▸ TASK DESCRIPTION
What is needed is an exact copy of the lines in the listing below, from the one with "def Obligations.UnreachableCountIsRefused : Prop" up to and including the one with "(∀ r, exec i", with no other lines.
——————
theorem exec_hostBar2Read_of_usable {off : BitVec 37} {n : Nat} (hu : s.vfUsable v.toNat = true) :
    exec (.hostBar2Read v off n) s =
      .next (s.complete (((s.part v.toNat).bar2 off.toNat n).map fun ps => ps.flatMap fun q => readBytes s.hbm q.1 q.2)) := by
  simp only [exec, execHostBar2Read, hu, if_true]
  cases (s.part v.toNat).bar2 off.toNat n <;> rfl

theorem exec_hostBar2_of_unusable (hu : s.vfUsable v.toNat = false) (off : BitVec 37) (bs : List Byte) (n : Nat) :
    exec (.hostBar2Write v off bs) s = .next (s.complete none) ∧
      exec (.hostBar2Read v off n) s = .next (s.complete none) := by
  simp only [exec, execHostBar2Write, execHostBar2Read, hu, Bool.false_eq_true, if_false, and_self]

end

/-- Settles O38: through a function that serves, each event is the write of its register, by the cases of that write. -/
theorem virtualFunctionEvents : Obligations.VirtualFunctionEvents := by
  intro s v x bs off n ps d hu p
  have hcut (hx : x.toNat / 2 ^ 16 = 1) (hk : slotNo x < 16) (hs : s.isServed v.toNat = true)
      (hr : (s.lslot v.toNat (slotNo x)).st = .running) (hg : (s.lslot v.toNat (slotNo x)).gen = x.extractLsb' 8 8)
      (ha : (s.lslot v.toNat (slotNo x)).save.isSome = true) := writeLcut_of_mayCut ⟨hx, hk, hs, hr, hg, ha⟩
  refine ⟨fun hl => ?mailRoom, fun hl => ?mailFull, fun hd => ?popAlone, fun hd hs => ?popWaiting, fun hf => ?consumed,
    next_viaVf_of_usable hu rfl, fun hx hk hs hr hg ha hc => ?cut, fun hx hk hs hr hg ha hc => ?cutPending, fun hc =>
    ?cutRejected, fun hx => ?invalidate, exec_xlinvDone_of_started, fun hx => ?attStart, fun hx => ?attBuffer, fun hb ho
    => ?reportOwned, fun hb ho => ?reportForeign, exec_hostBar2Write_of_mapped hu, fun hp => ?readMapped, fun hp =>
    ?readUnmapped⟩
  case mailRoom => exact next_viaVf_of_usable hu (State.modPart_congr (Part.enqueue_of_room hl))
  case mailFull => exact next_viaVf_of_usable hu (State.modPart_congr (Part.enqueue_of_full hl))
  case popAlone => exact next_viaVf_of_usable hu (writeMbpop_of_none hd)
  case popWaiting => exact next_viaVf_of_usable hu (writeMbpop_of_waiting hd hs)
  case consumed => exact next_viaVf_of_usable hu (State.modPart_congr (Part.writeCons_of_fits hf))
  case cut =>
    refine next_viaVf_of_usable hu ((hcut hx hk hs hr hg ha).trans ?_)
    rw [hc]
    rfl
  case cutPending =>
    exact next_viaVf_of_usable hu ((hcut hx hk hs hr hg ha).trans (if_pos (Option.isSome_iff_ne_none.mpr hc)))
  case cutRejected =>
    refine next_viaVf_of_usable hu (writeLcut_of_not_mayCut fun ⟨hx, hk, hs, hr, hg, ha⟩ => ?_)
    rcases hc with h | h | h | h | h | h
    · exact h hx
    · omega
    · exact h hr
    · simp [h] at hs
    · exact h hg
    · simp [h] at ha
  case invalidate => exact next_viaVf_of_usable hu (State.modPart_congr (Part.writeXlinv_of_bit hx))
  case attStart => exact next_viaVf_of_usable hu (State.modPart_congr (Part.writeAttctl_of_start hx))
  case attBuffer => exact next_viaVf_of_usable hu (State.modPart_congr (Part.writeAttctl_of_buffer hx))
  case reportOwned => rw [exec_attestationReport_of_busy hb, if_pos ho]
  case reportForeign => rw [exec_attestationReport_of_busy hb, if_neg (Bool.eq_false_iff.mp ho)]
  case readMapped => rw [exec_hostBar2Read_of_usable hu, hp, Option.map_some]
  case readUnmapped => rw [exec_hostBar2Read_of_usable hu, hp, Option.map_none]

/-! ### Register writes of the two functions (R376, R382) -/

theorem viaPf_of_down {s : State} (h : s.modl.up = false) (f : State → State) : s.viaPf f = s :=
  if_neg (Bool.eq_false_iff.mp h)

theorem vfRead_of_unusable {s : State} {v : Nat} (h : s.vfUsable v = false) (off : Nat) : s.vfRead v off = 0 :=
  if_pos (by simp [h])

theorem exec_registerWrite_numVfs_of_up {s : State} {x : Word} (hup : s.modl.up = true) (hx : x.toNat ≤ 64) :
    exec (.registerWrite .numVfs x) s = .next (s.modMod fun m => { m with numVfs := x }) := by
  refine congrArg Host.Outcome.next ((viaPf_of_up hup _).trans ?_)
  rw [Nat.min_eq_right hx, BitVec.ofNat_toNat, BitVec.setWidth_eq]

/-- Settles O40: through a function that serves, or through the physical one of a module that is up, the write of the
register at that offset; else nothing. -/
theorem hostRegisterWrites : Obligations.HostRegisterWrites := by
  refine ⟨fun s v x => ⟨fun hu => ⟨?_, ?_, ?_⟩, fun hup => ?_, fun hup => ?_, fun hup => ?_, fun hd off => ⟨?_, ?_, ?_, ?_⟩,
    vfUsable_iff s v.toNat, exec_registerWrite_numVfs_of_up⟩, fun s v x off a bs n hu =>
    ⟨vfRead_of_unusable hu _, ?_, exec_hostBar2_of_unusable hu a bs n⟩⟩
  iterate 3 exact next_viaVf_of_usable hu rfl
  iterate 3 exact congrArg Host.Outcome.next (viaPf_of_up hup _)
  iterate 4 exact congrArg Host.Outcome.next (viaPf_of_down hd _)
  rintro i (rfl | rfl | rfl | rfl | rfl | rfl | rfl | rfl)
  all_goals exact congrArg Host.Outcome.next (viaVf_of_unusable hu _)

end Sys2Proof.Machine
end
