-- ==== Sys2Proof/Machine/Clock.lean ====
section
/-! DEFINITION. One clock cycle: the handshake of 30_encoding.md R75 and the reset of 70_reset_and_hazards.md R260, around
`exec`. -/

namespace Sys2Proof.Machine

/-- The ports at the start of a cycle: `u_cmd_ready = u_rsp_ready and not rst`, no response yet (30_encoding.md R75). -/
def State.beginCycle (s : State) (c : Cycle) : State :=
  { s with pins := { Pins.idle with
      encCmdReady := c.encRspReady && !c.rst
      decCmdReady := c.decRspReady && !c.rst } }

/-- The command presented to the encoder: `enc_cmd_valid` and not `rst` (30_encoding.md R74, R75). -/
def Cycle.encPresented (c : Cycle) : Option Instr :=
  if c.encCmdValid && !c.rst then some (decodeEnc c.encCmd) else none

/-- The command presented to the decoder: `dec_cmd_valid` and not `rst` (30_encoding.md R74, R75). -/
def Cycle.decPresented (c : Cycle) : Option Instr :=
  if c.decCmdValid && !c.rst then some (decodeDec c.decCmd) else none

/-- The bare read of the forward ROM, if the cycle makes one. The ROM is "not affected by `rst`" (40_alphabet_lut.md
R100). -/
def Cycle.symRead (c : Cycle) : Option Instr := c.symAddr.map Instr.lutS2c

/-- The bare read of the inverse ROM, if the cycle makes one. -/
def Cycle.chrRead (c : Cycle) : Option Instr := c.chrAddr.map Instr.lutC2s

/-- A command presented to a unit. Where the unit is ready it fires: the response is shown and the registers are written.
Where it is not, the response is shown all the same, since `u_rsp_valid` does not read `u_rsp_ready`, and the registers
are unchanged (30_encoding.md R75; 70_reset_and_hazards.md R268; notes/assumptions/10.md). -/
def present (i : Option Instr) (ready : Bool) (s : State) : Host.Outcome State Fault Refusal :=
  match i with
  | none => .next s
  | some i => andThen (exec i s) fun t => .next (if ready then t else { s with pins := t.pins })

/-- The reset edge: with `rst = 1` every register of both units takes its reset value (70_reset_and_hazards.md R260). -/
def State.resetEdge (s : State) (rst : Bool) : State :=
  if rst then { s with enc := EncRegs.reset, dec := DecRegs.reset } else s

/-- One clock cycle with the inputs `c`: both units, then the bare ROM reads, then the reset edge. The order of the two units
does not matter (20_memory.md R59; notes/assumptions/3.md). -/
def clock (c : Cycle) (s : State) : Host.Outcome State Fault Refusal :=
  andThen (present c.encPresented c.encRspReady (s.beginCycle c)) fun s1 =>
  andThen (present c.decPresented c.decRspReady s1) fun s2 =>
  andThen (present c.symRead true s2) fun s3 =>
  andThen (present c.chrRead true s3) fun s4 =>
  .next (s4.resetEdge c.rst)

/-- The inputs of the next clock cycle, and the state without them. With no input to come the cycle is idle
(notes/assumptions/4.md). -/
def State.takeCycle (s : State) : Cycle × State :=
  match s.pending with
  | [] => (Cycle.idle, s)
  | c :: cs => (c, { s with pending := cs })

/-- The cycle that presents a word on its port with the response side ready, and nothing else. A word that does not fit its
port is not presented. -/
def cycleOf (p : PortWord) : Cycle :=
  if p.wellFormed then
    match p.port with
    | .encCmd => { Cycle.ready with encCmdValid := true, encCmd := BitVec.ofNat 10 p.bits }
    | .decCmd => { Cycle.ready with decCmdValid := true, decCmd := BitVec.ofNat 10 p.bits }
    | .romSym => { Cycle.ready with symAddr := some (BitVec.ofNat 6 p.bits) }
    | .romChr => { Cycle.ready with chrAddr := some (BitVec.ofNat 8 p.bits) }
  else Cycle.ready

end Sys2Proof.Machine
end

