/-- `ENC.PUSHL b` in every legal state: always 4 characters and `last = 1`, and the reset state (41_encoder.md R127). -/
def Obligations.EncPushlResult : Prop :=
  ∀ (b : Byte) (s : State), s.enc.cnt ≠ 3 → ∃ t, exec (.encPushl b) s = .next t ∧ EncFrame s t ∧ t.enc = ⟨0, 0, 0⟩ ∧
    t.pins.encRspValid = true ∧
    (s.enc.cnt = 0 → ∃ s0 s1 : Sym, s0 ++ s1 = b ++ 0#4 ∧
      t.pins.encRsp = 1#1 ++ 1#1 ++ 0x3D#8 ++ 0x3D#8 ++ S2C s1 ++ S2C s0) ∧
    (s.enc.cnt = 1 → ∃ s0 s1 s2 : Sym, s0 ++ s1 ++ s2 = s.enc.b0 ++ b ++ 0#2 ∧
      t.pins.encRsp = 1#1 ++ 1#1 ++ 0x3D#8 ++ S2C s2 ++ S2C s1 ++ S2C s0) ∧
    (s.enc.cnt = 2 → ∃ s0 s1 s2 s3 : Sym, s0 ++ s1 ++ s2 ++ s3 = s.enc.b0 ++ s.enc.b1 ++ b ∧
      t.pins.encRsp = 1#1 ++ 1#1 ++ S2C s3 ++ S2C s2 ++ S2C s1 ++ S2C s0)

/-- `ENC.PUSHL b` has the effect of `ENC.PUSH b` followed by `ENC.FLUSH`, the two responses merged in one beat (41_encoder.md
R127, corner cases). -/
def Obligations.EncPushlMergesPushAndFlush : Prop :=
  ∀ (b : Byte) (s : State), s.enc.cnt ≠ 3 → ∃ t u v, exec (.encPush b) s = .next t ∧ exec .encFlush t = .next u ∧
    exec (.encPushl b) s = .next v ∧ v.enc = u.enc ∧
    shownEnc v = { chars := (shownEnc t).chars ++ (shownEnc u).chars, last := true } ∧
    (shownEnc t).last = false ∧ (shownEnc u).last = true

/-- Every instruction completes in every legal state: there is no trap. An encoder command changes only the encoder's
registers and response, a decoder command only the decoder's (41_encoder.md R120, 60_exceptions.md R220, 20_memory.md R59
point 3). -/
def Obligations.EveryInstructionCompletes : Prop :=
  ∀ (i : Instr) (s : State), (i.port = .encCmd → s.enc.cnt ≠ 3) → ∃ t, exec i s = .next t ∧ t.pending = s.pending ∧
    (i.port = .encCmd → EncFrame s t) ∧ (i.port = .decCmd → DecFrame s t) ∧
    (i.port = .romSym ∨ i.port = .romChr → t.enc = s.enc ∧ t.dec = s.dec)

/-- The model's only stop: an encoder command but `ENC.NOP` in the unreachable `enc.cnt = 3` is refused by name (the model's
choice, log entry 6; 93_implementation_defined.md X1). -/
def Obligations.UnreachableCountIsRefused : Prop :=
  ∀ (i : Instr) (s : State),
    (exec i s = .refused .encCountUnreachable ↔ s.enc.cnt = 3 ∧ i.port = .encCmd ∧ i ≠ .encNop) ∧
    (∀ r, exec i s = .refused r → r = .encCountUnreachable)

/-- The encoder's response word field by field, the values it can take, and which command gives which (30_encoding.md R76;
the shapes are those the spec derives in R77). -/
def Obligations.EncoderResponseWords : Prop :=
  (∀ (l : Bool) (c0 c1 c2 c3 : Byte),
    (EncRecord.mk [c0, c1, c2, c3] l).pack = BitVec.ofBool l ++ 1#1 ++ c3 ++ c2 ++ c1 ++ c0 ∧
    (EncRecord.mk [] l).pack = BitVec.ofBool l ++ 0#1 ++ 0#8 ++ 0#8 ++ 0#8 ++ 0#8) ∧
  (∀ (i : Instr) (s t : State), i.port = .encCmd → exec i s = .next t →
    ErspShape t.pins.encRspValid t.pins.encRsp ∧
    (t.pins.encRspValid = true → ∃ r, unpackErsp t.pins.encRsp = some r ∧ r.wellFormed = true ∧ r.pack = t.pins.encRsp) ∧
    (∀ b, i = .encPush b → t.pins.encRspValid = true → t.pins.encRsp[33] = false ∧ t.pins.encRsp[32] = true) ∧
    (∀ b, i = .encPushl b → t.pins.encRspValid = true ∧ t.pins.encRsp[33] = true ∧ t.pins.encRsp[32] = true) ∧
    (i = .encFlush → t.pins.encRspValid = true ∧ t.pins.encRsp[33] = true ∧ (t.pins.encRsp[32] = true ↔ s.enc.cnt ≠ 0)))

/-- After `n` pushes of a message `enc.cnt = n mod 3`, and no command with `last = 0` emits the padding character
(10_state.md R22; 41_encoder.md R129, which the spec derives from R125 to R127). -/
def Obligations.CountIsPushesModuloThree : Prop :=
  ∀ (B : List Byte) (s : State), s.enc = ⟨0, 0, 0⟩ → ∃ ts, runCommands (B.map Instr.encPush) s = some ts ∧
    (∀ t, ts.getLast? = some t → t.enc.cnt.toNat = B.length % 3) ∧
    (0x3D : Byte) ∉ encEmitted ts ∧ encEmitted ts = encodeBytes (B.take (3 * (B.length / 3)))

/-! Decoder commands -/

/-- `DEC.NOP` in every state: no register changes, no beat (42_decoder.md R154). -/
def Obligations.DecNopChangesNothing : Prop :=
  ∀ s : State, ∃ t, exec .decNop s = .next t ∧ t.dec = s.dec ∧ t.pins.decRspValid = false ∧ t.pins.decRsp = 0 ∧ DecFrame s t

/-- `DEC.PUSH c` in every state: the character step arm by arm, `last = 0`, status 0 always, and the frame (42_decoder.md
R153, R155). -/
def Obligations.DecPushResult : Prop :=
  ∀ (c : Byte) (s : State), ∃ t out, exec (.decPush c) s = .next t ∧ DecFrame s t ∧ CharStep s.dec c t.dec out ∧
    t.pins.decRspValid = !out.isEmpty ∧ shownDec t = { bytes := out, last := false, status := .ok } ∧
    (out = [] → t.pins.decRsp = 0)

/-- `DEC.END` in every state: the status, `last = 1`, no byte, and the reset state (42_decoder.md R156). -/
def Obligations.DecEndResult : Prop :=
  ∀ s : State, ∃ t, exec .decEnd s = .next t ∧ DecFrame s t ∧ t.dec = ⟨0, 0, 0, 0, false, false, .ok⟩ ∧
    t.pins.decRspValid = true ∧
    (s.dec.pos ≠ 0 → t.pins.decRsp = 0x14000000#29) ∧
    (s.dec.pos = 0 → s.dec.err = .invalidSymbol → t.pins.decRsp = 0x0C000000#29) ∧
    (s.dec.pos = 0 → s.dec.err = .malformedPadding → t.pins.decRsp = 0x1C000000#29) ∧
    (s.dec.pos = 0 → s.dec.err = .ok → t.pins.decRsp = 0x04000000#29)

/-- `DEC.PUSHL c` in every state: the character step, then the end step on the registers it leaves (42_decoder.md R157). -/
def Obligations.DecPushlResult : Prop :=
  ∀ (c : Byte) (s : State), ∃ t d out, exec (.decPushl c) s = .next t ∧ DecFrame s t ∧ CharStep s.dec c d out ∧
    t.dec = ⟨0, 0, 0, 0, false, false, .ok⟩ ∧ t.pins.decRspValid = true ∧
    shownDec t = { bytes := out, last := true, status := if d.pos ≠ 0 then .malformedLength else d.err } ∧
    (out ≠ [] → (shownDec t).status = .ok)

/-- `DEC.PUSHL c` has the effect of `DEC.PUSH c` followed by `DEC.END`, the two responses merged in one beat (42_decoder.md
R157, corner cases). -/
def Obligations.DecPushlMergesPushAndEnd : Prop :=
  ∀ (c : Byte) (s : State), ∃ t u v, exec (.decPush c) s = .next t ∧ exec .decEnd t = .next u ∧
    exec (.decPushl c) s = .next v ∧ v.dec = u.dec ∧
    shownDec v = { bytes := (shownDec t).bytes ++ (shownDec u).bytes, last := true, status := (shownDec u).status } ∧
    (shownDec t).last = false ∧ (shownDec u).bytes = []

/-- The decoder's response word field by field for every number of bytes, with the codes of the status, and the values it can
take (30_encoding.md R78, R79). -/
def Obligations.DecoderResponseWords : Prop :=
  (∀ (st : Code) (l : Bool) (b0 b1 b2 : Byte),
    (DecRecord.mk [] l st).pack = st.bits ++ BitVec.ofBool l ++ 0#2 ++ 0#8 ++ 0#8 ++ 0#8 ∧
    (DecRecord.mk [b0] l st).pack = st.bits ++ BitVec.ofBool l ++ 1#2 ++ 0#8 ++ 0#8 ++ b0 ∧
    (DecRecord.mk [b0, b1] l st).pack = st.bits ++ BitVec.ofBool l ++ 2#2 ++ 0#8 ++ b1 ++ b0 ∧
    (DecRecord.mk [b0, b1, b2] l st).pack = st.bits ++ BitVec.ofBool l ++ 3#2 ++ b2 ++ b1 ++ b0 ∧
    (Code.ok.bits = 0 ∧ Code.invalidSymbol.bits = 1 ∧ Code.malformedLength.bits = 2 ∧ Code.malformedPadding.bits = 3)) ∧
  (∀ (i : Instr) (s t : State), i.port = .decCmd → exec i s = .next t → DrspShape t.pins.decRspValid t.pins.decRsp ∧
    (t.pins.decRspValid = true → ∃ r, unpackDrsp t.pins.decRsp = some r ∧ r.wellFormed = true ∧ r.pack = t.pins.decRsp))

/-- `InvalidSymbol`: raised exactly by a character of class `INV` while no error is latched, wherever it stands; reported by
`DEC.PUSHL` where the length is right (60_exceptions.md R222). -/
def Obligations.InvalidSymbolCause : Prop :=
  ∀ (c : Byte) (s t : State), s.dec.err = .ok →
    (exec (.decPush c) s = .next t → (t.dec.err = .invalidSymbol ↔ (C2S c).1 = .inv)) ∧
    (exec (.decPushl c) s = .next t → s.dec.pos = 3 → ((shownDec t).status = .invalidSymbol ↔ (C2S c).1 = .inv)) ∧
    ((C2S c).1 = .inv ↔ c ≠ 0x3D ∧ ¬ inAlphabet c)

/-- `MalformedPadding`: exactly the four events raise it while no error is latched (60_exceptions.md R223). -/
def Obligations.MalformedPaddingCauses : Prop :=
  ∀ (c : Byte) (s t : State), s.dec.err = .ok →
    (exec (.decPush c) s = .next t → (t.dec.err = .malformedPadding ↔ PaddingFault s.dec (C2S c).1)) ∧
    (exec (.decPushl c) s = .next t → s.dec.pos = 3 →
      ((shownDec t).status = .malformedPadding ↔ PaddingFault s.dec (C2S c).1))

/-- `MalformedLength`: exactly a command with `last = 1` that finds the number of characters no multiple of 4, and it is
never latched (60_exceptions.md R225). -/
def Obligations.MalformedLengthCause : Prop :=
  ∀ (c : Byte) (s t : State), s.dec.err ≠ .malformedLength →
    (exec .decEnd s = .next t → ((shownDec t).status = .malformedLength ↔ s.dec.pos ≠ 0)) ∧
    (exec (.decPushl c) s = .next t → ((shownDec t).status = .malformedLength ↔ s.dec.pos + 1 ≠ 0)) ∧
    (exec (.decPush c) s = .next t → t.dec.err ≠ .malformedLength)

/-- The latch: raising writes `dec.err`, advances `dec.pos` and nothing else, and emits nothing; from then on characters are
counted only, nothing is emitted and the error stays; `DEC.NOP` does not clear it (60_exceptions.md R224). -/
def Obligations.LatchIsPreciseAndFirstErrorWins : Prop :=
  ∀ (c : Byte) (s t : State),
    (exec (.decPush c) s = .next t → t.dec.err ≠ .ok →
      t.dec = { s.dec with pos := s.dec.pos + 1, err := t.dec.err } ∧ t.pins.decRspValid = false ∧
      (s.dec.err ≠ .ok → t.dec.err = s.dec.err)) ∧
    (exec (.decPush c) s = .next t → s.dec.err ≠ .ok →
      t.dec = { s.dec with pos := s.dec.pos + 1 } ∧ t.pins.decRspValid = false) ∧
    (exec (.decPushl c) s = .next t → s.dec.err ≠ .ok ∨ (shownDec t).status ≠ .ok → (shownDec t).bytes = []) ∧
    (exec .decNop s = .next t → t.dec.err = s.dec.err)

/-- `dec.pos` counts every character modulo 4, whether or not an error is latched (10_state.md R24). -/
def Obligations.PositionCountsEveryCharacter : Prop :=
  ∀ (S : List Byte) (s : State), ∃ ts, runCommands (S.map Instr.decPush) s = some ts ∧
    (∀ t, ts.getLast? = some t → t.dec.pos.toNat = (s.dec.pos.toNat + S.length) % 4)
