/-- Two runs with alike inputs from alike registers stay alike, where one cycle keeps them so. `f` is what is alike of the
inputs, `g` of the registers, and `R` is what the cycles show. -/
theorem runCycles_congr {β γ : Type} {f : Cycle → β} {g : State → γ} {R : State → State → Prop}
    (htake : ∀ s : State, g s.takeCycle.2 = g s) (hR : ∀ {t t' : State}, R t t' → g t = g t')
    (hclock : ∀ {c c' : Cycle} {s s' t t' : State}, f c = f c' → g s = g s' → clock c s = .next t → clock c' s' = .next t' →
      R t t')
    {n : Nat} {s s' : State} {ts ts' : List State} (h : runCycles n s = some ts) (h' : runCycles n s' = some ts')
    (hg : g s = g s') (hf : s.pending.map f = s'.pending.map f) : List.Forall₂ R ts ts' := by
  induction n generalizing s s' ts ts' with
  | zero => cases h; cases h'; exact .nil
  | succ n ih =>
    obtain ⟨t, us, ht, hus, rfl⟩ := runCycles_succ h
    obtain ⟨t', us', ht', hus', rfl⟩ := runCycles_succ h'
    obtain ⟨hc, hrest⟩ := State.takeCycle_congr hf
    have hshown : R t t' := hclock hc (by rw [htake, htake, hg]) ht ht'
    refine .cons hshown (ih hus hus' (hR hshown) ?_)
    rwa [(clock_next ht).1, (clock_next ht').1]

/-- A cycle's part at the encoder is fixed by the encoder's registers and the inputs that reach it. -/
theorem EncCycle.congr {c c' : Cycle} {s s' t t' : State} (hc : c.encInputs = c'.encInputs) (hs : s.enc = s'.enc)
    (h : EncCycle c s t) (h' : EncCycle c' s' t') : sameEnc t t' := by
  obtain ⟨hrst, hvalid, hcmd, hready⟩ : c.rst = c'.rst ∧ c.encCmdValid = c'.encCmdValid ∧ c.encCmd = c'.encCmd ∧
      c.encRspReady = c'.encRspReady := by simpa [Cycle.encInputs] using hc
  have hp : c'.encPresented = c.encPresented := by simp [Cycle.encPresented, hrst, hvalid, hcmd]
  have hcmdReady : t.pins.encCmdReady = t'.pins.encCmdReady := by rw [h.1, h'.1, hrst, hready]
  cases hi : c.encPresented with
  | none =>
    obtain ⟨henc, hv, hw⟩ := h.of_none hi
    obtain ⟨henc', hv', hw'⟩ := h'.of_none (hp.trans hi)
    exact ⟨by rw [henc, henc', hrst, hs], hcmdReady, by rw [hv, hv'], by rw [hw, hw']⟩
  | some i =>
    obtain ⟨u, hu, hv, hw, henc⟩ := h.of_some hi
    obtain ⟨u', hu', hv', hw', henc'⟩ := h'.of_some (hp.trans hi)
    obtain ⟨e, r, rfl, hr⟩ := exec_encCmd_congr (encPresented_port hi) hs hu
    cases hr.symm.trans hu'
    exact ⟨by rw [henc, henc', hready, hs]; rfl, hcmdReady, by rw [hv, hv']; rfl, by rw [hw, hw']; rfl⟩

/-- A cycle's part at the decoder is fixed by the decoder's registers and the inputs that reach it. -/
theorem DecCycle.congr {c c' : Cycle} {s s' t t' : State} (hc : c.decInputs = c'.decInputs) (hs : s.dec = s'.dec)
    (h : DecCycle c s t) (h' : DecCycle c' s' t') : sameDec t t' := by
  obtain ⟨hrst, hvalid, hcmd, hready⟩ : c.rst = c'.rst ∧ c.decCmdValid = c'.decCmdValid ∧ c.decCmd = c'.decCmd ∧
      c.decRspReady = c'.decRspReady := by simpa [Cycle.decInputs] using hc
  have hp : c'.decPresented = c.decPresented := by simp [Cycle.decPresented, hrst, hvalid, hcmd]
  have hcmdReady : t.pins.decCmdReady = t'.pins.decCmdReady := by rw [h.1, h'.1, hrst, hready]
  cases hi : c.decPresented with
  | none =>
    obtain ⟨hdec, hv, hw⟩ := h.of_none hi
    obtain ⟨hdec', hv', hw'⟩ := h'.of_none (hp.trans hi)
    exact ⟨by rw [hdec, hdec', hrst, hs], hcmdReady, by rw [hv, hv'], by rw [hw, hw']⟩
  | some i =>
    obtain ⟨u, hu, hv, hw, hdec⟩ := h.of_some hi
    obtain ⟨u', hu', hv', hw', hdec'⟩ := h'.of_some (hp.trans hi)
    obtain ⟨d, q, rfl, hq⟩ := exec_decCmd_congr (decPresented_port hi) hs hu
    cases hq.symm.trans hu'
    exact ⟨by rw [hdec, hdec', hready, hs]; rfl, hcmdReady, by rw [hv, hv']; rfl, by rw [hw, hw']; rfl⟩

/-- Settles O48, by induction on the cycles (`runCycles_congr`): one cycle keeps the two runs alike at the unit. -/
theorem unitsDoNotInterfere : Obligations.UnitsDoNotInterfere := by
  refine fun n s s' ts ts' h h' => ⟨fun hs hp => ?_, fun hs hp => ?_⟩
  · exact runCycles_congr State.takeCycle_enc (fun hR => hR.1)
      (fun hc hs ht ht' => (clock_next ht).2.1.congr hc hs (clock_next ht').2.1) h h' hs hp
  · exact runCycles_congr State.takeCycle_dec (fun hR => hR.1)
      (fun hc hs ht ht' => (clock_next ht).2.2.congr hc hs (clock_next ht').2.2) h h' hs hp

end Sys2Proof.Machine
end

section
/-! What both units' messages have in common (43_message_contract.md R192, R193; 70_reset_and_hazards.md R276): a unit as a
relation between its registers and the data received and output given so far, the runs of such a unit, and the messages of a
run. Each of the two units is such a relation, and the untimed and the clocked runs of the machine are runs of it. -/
——————
▸ SOLUTION FOR THIS EXERCISE
def Obligations.UnreachableCountIsRefused : Prop :=
  ∀ (i : Instr) (s : State),
    (exec i s = .refused .encCountUnreachable ↔ s.enc.cnt = 3 ∧ i.port = .encCmd ∧ i ≠ .encNop) ∧
    (∀ r, exec i s = .refused r → r = .encCountUnreachable)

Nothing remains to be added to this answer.